Beginning at the top of the data below, write out every line exactly until you reach the line with "keys := vset m.keys (payField pay 0x04 2) (some", and include that line.

■ **TASK INPUT**:
-.-.-

/-- KEYLOAD (R324, R361). -/
def execKeyload (tr : Transport) (session : Option (BitVec 32)) (zero slot rest : List Byte) (s : State) :
    Host.Outcome State Fault Refusal :=
  let pay := zero ++ slot ++ rest
  let r := keyloadResult s tr session pay
  let s1 := if r.1 = 0 then s.modMgmt (fun m => { m with
      keys := vset m.keys (payField pay 0x04 2) (some (r.2.take 32, (r.2.drop 32).take 32)) }) else s
  whenServed s tr (served s tr session) (answer s1 tr (vendorReply 1 r.1))

def keyclearResult (s : State) (tr : Transport) (session : Option (BitVec 32)) (pay : List Byte) : Nat :=
  if !payOk pay 6 ∨ payField pay 0x06 2 ≠ 0 then 1
  else if (sessionKey s tr session).isNone then 2
  else if payField pay 0x04 2 < 1 ∨ payField pay 0x04 2 > 1023 then 3 else 0

/-- KEYCLEAR (R324, R361): accesses that found the slot loaded are performed, and then it is emptied. -/
def execKeyclear (tr : Transport) (session : Option (BitVec 32)) (zero rest : List Byte) (s : State) :
    Host.Outcome State Fault Refusal :=
  let pay := zero ++ rest
  let r := keyclearResult s tr session pay
  let s1 := if r = 0 then s.drainAtomics.modMgmt (fun m => { m with keys := vset m.keys (payField pay 0x04 2) none }) else s
  whenServed s tr (served s tr session) (answer s1 tr (vendorReply 2 r))

def fwstageResult (s : State) (tr : Transport) (session : Option (BitVec 32)) (pay : List Byte) : Nat :=
  let length := payField pay 0x08 4
  if !payOk pay (10 + length) ∨ length < 1 ∨ length > 16384 then 1
  else if (sessionKey s tr session).isNone then 2
  else if s.mgmt.boot ≠ .ready then 7
  else if payField pay 0x04 4 + length > s.mgmt.cfg.staging.2 then 6 else 0

/-- FWSTAGE (R361). -/
def execFwstage (tr : Transport) (session : Option (BitVec 32)) (zero offset rest : List Byte) (s : State) :
    Host.Outcome State Fault Refusal :=
  let pay := zero ++ offset ++ rest
  let r := fwstageResult s tr session pay
  let s1 := if r = 0 then
      { s with hbm := s.hbm.store (cellsAt (2 ^ 52) (s.mgmt.cfg.staging.1 + payField pay 0x04 4) (pay.drop 10)) } else s
  whenServed s tr (served s tr session) (answer s1 tr (vendorReply 0x10 r))

def stagedBytes (s : State) (length : Nat) : List Byte := s.hbm.latestBytes s.mgmt.cfg.staging.1 length

def fwactivateResult (s : State) (tr : Transport) (session : Option (BitVec 32)) (pay : List Byte) : Nat :=
  let slot := payField pay 0x04 1
  let length := payField pay 0x08 4
  if !payOk pay 42 ∨ payField pay 0x05 3 ≠ 0 then 1
  else if (sessionKey s tr session).isNone then 2
  else if s.mgmt.boot ≠ .ready then 7
  else if slot > 1 then 3
  else if s.mgmt.upd ∨ slot = bnat s.mgmt.fwslot then 5
  else if length > s.mgmt.cfg.staging.2 then 6
  else if sha256 (stagedBytes s length) ≠ pay.drop 10 then 6 else 0

/-- The handover structure the old image writes before it stops (R364); VERSION and body are the firmware's. -/
def handoverBytes (s : State) : List Byte :=
  let body := (Config.handoverBody s.tick).take (s.mgmt.cfg.handover.2 - 48)
  leBytes 4 0x48444F46 ++ leBytes 2 (Config.handoverVersion s.tick).toNat ++ leBytes 2 0 ++ leBytes 8 body.length
    ++ sha256 body ++ body

/-- A live update (R363) to the image in the staged bytes: verified and measured; the old image hands over and stops, and the new
one, now in its slot, starts and is the running one (R355). A failed verification leaves the old image running. A handover area that
cannot hold the structure's header gets none (log 113). -/
def State.startUpdate (s : State) (slot length : Nat) : State :=
  let img := parseFile (stagedBytes s length)
  if !imageOk s.mgmt.fuseKey img then s else
  let s1 := s.modMgmt (fun m => if slot = 0 then { m with slotSvn0 := imageSvn img } else { m with slotSvn1 := imageSvn img })
  let s2 := if s.mgmt.cfg.handover.2 < 48 then s1
    else { s1 with hbm := s1.hbm.store (cellsAt (2 ^ 52) s.mgmt.cfg.handover.1 (handoverBytes s)) }
  s2.modMgmt (fun m => { m.run (slot != 0) with
    log := m.log ++ imageMeas img, oldMeas := m.runMeas, runMeas := imageMeas img, upd := true, updImage := some img,
    fwRunning := false, updAt := s.now })

/-- FWACTIVATE (R361, R363). -/
def execFwactivate (tr : Transport) (session : Option (BitVec 32)) (zero slot pad length digest : List Byte) (s : State) :
    Host.Outcome State Fault Refusal :=
  let pay := zero ++ slot ++ pad ++ length ++ digest
  let r := fwactivateResult s tr session pay
  whenServed s tr (served s tr session)
    (answer (if r = 0 then s.startUpdate (payField pay 0x04 1) (payField pay 0x08 4) else s) tr (vendorReply 0x11 r))

/-- FWQUERY (R361). -/
def execFwquery (msg : Transport × List Byte) (s : State) : Host.Outcome State Fault Refusal :=
  let tr := msg.1
  whenServed s tr (servedAny s tr)
    (if !payOk msg.2 2 then answer s tr (vendorReply 0x12 1)
    else if s.mgmt.boot ≠ .ready then answer s tr (vendorReply 0x12 7)
    else answer s tr (vendorReply 0x12 0 (leBytes 1 (bnat s.mgmt.fwslot) ++ leBytes 3 0 ++ leBytes 8 s.mgmt.slotSvn0.toNat
      ++ leBytes 8 s.mgmt.slotSvn1.toNat ++ leBytes 8 (fwstateWord s.mgmt).toNat)))

/-! ### The mailbox (R360, R361) -/

/-- The policy request in the buffer is the one handled. -/
def policyMatches (m : Mgmt) (req queue tickets : BitVec 16) (cls zero : Byte) : Bool :=
  m.mbReq.bytes 8 8 == leBytes 2 req.toNat ++ leBytes 2 queue.toNat ++ leBytes 2 tickets.toNat ++ [cls, zero]

def policyBad (m : Mgmt) (req queue tickets : BitVec 16) (cls zero : Byte) : Bool :=
  m.mbLen != 16 || req != 1 || decide (queue.toNat > 1023) || decide (tickets.toNat < 1) || decide (tickets.toNat > 4096)
    || cls.extractLsb' 1 7 != 0 || zero != 0

/-- POLICY_REQUEST (R361): a CLASS 3 request, handed to the firmware once an image runs; what it accepts it applies by its own
writes (R363). -/
def execPolicyRequest (req queue tickets : BitVec 16) (cls zero : Byte) (s : State) : Host.Outcome State Fault Refusal :=
  let m := s.mgmt
  if m.boot ≠ .ready ∨ !m.mbBusy ∨ m.mbPend ≠ 0 ∨ m.mbReply ≠ .none ∨ m.mbClass ≠ 3 ∨ !m.fwRunning
      ∨ !policyMatches m req queue tickets cls zero then .next s
  else if policyBad m req queue tickets cls zero then .next (s.modMgmt (fun m => { m with mbReply := .policy 1 }))
  else if Config.policyAccepts s.tick then
    .next (s.modMgmt (fun m => { m with mbReply := .policy 0, policy := some (queue.setWidth 10, tickets, cls) }))
  else .next (s.modMgmt (fun m => { m with mbReply := .policy 2 }))

/-- The message bytes of an answer. -/
def replyBytes : Reply → List Byte
  | .none => []
  | .error => Config.spdmWrap [0x7F]
  | .algorithms a => Config.spdmWrap (leBytes 1 a.extReg.toNat ++ leBytes 2 a.extAlg.toNat)
  | .signed _ log sig => Config.spdmWrap (log.flatten ++ sig)
  | .plain _ log => Config.spdmWrap log.flatten
  | .vendor .iana n id bs => Config.spdmWrap (leBytes n id.toNat ++ bs)
  | .other bs => bs
  | .policy r => leBytes 2 r.toNat

/-- The message bytes of a response by its class (R360): a secured message begins with the session ID of its request. -/
def classBytes (m : Mgmt) (tick : Nat) : List Byte :=
  if m.mbClass = 2 then leBytes 4 (mbSession m).toNat ++ Config.sealRecord tick (replyBytes m.mbReply) else replyBytes m.mbReply

/-- MAILBOX_RESPONSE (R360): the response with its header, RLEN, STATUS and DONE, and vector 1. A STATUS other than 0 comes with RLEN 0
and puts nothing in the buffer (log 105). -/
def execMailboxResponse (s : State) : Host.Outcome State Fault Refusal :=
  let m := s.mgmt
  if !m.mbBusy ∨ (m.mbPend = 0 ∧ m.mbReply = .none) then .next s else
  let bs := m.mbClass :: List.replicate 7 0 ++ classBytes m s.tick
  let m1 := { m with mbBusy := false, mbDone := true, mbReply := .none, mbStatus := m.mbPend }
  let m2 := if m.mbPend ≠ 0 then { m1 with mbRlen := 0 }
    else if bs.length > 32768 then { m1 with mbStatus := 3, mbRlen := 0 }
    else { m1 with mbResp := m.mbResp.putAll (cellsAt 32768 0 bs), mbRlen := BitVec.ofNat 16 bs.length }
  .next (State.raise { s with mgmt := m2 } 1)

/-! ### Peers (R357) -/

/-- The context of a sender's accesses. -/
def senderCtx (s : State) (pkg : Nat) : Option (BitVec 12) :=
  (s.mgmt.cfg.routes.find? (fun r => r.1 == pkg)).map (fun r => BitVec.ofNat 12 r.2.2)

/-- The access kind of a peer's operation (R319). -/
def peerAcc : PeerOp → Acc
  | .read _ => .read
  | .write _ | .sempr _ => .write
  | .atom .. => .atom
  | .red .. => .rmw

/-- An operation that RoCE carries (R357). -/
def rocePeer : PeerOp → Bool
  | .read _ | .write _ => true
  | .atom a w64 _ _ => w64 && (a == 0 || a == 6)
  | _ => false

def isPost : PeerOp → Bool
  | .sempr _ => true
  | _ => false

/-- A peer's operation at its target: the state, and the bytes returned. A SEMPR needs a well (R190). -/
def peerPerform (s : State) (lvl : Nat) (t : Target) (va : W) (op : PeerOp) : Except (Nat × Nat) (State × List Byte) :=
  match t, op with
  | .peer pkg pa _ _, op =>
    match peerError s pkg va lvl (fun eth => (eth && !rocePeer op) || (isPost op && decide (pa < windowBase))) with
    | some e => .error e
    | none => .ok ({ s with sent := s.sent ++ [(pkg, va, op)], free := s.free + 1 }, match op with
        | .read n => fitLen n (Config.peerRead s.tick s.free va)
        | .atom .. => fitLen 8 (Config.peerRead s.tick s.free va)
        | _ => [])
  | t, .read n => if targetEcc s t n then .error (cData, 0xFF) else .ok (s, readTarget s 130 t n)
  | t, .write bs => .ok (s.writeTarget t bs, [])
  | t, .atom a w64 opnd cmpv =>
    let n := if w64 then 8 else 4
    if targetEcc s t n then .error (cData, 0xFF) else
    let s1 := s.flushTarget t n
    let old := leNat (latestTarget s1 t n)
    .ok (s1.writeTarget t (leBytes n (atomNew a n old opnd.toNat cmpv.toNat)), leBytes 8 old)
  | t, .red o typ val =>
    let n := redSize (typ.setWidth 8)
    if targetEcc s t n then .error (cData, 0xFF) else
    let s1 := s.flushTarget t n
    .ok (s1.writeTarget t (leBytes n (redAcc (typ.setWidth 8) o (leNat (latestTarget s1 t n)) val.toNat)), [])
  | .window c off pte, .sempr amt =>
    if targetEcc s (.window c off pte) 8 then .error (cData, 0xFF)
    else .ok ((s.flushTarget (.window c off pte) 8).post c (BitVec.ofNat 23 off) amt.toNat, [])
  | _, .sempr _ => .error (cPermission, lvl)

/-- PEER_ACCESS (R357): an incoming access, translated in the context its sender's routing entry names. -/
def execPeerAccess (pkg : BitVec 15) (va : W) (op : PeerOp) (s : State) : Host.Outcome State Fault Refusal :=
  if s.mgmt.boot ≠ .ready then .next s else
  match senderCtx s pkg.toNat with
  | none => .next { s with peerFault := some (cNotValid, 3), reply := [] }
  | some ctx =>
    match translate s ctx va (peerAcc op) with
    | .error e => .next { s with peerFault := some e, reply := [] }
    | .ok t =>
      match peerPerform s (((walk s ctx va).toOption.map (·.1)).getD 0xFF) t va op with
      | .error e => .next { s with peerFault := some e, reply := [] }
      | .ok (s1, bs) => .next { s1 with peerFault := none, reply := bs }

/-! ### Errors and power (R365, R366) -/

/-- LINK_DOWN (R366). -/
def execLinkDown (link : Fin 36) (s : State) : Host.Outcome State Fault Refusal :=
  if s.mgmt.linksDown.contains link.val then .next s
  else .next ((s.modMgmt (fun m => { m with linksDown := m.linksDown ++ [link.val] })).raise 2)

/-- CORRECTED_ERROR (R366): counters 0 to 5 saturate. -/
def execCorrectedError (ctr : Fin 6) (s : State) : Host.Outcome State Fault Refusal :=
  let c := vget s.mgmt.cecnt ctr.val 0
  .next (s.modMgmt (fun m => { m with cecnt := vset m.cecnt ctr.val (if c = BitVec.allOnes 32 then c else c + 1) }))

/-- SUPPLY_DROOP and THERMAL_THROTTLE (R365) change rates and timing only. -/
def execSupplyDroop (_block : Nat) (s : State) : Host.Outcome State Fault Refusal := .next s
def execThermalThrottle (_block : Nat) (s : State) : Host.Outcome State Fault Refusal := .next s

/-- THERMAL_SHUTDOWN (R365): the package stops and posts FAILCODE 0x0001. -/
def execThermalShutdown (s : State) : Host.Outcome State Fault Refusal :=
  .next (s.modMgmt (fun m => { m with stopped := true, boot := .failed, failcode := 1 }))

end Machine
end Sys2Proof
end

-.-.-

■ **ANSWER TO THIS EXERCISE**:
/-- KEYLOAD (R324, R361). -/
def execKeyload (tr : Transport) (session : Option (BitVec 32)) (zero slot rest : List Byte) (s : State) :
    Host.Outcome State Fault Refusal :=
  let pay := zero ++ slot ++ rest
  let r := keyloadResult s tr session pay
  let s1 := if r.1 = 0 then s.modMgmt (fun m => { m with
      keys := vset m.keys (payField pay 0x04 2) (some (r.2.take 32, (r.2.drop 32).take 32)) }) else s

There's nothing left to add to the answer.